Action item: What do the lines say from the start of the entries through the one containing "(6 + d.val) then"? Repeat them exactly.

Data to examine:
"""

/-! ### DACs (R136) -/

/-- The background trim step of a DAC (R136): at most 5 fs of multiplexer timing, 0.01 % of gain and 0.05 LSB of
offset, in SERVICE. `timing` counts steps of 5 fs. -/
def execDacTrimStep (d : Fin 4) (timing gain offset : Int) (s : State) : Host.Outcome State Fault Refusal :=
  .next (if s.dacBackground == 0 && s.on (6 + d.val) then
      let i := 0x2030 + d.val
      let words := padTo 16 (lgetD d.val [] s.cnv.dacWords)
      let w := beField words 8 8
      let old := signedOf 1 (field w 8 8)
      let tm := max (-128) (min 127 (old + max (-1) (min 1 timing))) - old
      let mux := unsignedOf 1 (old + tm)
      let w' := w - field w 8 8 * 256 + mux * 256
      let t := (s.wrI i 6 (s.rdI i 6 - 5 * tm)).wrI i 4 (clamp14 (s.rdI i 4 + max (-1) (min 1 gain)))
      let t := (t.wrI i 5 (clamp14 (s.rdI i 5 + max (-12) (min 12 offset)))).inc32 i 8
      t.dacRecord d.val (slice words 0 8 ++ beBytes 8 w')
    else s)

/-- DAC_IMAGE_TIMER: for 100 ms the image has stood at `level`, above or below the threshold (R136, R141). -/
def execDacImageTimer (d : Fin 4) (level : Int) (s : State) : Host.Outcome State Fault Refusal :=
  .next (
    let limit := s.rdI (0x2030 + d.val) 9
    if !s.on (6 + d.val) || decide (level = limit) then s else s.defect 0x2000 0x0C (6 + d.val) (decide (limit < level)))

/-! ### Gain loops (R142 to R144) -/

/-- Which way a loop wants its gain to move: up, down, or to stay (R144). TIA: within ±1 dB, or more than 18 dB below the
target, it stays; driver: within ±2 %. -/
def gainWish (tia : Bool) (target measured : Nat) : Int :=
  if tia then
    if measured * 1000000 < target * 125893 then 0
    else if measured * 1000000 < target * 891251 then 1
    else if target * 1122018 < measured * 1000000 then -1
    else 0
  else if measured * 50 < target * 49 then 1
  else if target * 51 < measured * 50 then -1
  else 0

/-- A write over FE-SPI, counted: the register address, most significant byte first, then the data (R142, R143). -/
def State.spiWrite (s : State) (cs reg value : Nat) : State :=
  let i := 0x2041 + cs
  (s.emit (.feSpi cs (beBytes (s.rdN i 3) reg ++ beBytes (s.rdN i 4) value) 0)).inc32 0x2040 2

/-- A read over FE-SPI, counted: the address with the read flag in its first byte, and the data clocked in (R142, R143). -/
def State.spiRead (s : State) (cs reg : Nat) : State :=
  let i := 0x2041 + cs
  let a := match beBytes (s.rdN i 3) reg with
    | b :: r => (b ||| BitVec.ofNat 8 (s.rdN i 5)) :: r
    | [] => []
  (s.emit (.feSpi cs a (s.rdN i 4))).inc32 0x2040 2

/-- Whether a loop is held by a readback mismatch. -/
def State.gainHeld (s : State) (j : Nat) : Bool := decide (j ∈ s.cnv.gainHold)

/-- A gain code written and read back (R144). -/
def State.writeGain (s : State) (j code readback : Nat) : State :=
  let i := 0x2050 + j
  let cs := s.rdN i 2
  let t := (((s.spiWrite cs (s.rdN i 3) code).spiRead cs (s.rdN i 3)).wrN i 9 code).inc32 i 0x0B
  if readback = code then t
  else
    let t : State := { t with cnv := { t.cnv with gainHold := addTo j t.cnv.gainHold } }
    (t.inc32 0x2040 3).raise 0x2000 0x0C (10 + cs)

/-- GAIN_LOOP_UPDATE: each millisecond brings the input RMS of an ADC, whatever its loop does (R139), and an enabled loop moves
its code one step within its limits (R144). DESIGN CHOICE (log entry 186): a code outside the limits goes to the nearer one. -/
def execGainLoopUpdate (j : Fin 8) (measured : Nat) (readback : Nat) (s : State) : Host.Outcome State Fault Refusal :=
  .next (
    let i := 0x2050 + j.val
    let tia := decide (j.val < 4)
    let t := if tia && decide (2 ≤ s.rdN 0x2000 9) then s.wrN (0x2010 + j.val) 9 (measured % 65536) else s
    if !s.rdB i 1 || s.gainHeld j.val || !s.rdB (0x2041 + s.rdN i 2) 1 || !decide (2 ≤ s.rdN 0x2000 9) || !s.itemRuns 9
    then t
    else
      let t := if tia then t else t.spiRead (s.rdN i 2) (s.rdN i 7)
      let wish := gainWish tia (s.rdN i 8) measured
      let up := if s.rdN i 6 = 0 then wish else -wish
      let code := s.rdN i 9
      if up = 0 then t.wrB i 0x0A false
      else if up = 1 then
        if s.rdN i 5 ≤ code then t.wrB i 0x0A true
        else (t.wrB i 0x0A false).writeGain j.val (max (s.rdN i 4) (code + 1)) readback
      else if code ≤ s.rdN i 4 then t.wrB i 0x0A true
      else (t.wrB i 0x0A false).writeGain j.val (min (s.rdN i 5) (code - 1)) readback)

/-- FESPI_RETRY: the write is retried while the loops' engines run, and the defect clears at the first matching readback (R144). -/
def execFespiRetry (j : Fin 8) (readback : Nat) (s : State) : Host.Outcome State Fault Refusal :=
  .next (
    let i := 0x2050 + j.val
    let cs := s.rdN i 2
    if !s.gainHeld j.val || !s.itemRuns 9 then s
    else
      let t := ((s.spiWrite cs (s.rdN i 3) (s.rdN i 9)).spiRead cs (s.rdN i 3)).inc32 i 0x0B
      if readback = s.rdN i 9 then
        let t : State := { t with cnv := { t.cnv with gainHold := dropFrom j.val t.cnv.gainHold } }
        if t.cnv.gainHold.any fun x => t.rdN (0x2050 + x) 2 == cs then t else t.clear 0x2000 0x0C (10 + cs)
      else t.inc32 0x2040 3)

end Sys2Proof.Machine
end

"""

Written reply:
/-! ### DACs (R136) -/

/-- The background trim step of a DAC (R136): at most 5 fs of multiplexer timing, 0.01 % of gain and 0.05 LSB of
offset, in SERVICE. `timing` counts steps of 5 fs. -/
def execDacTrimStep (d : Fin 4) (timing gain offset : Int) (s : State) : Host.Outcome State Fault Refusal :=
  .next (if s.dacBackground == 0 && s.on (6 + d.val) then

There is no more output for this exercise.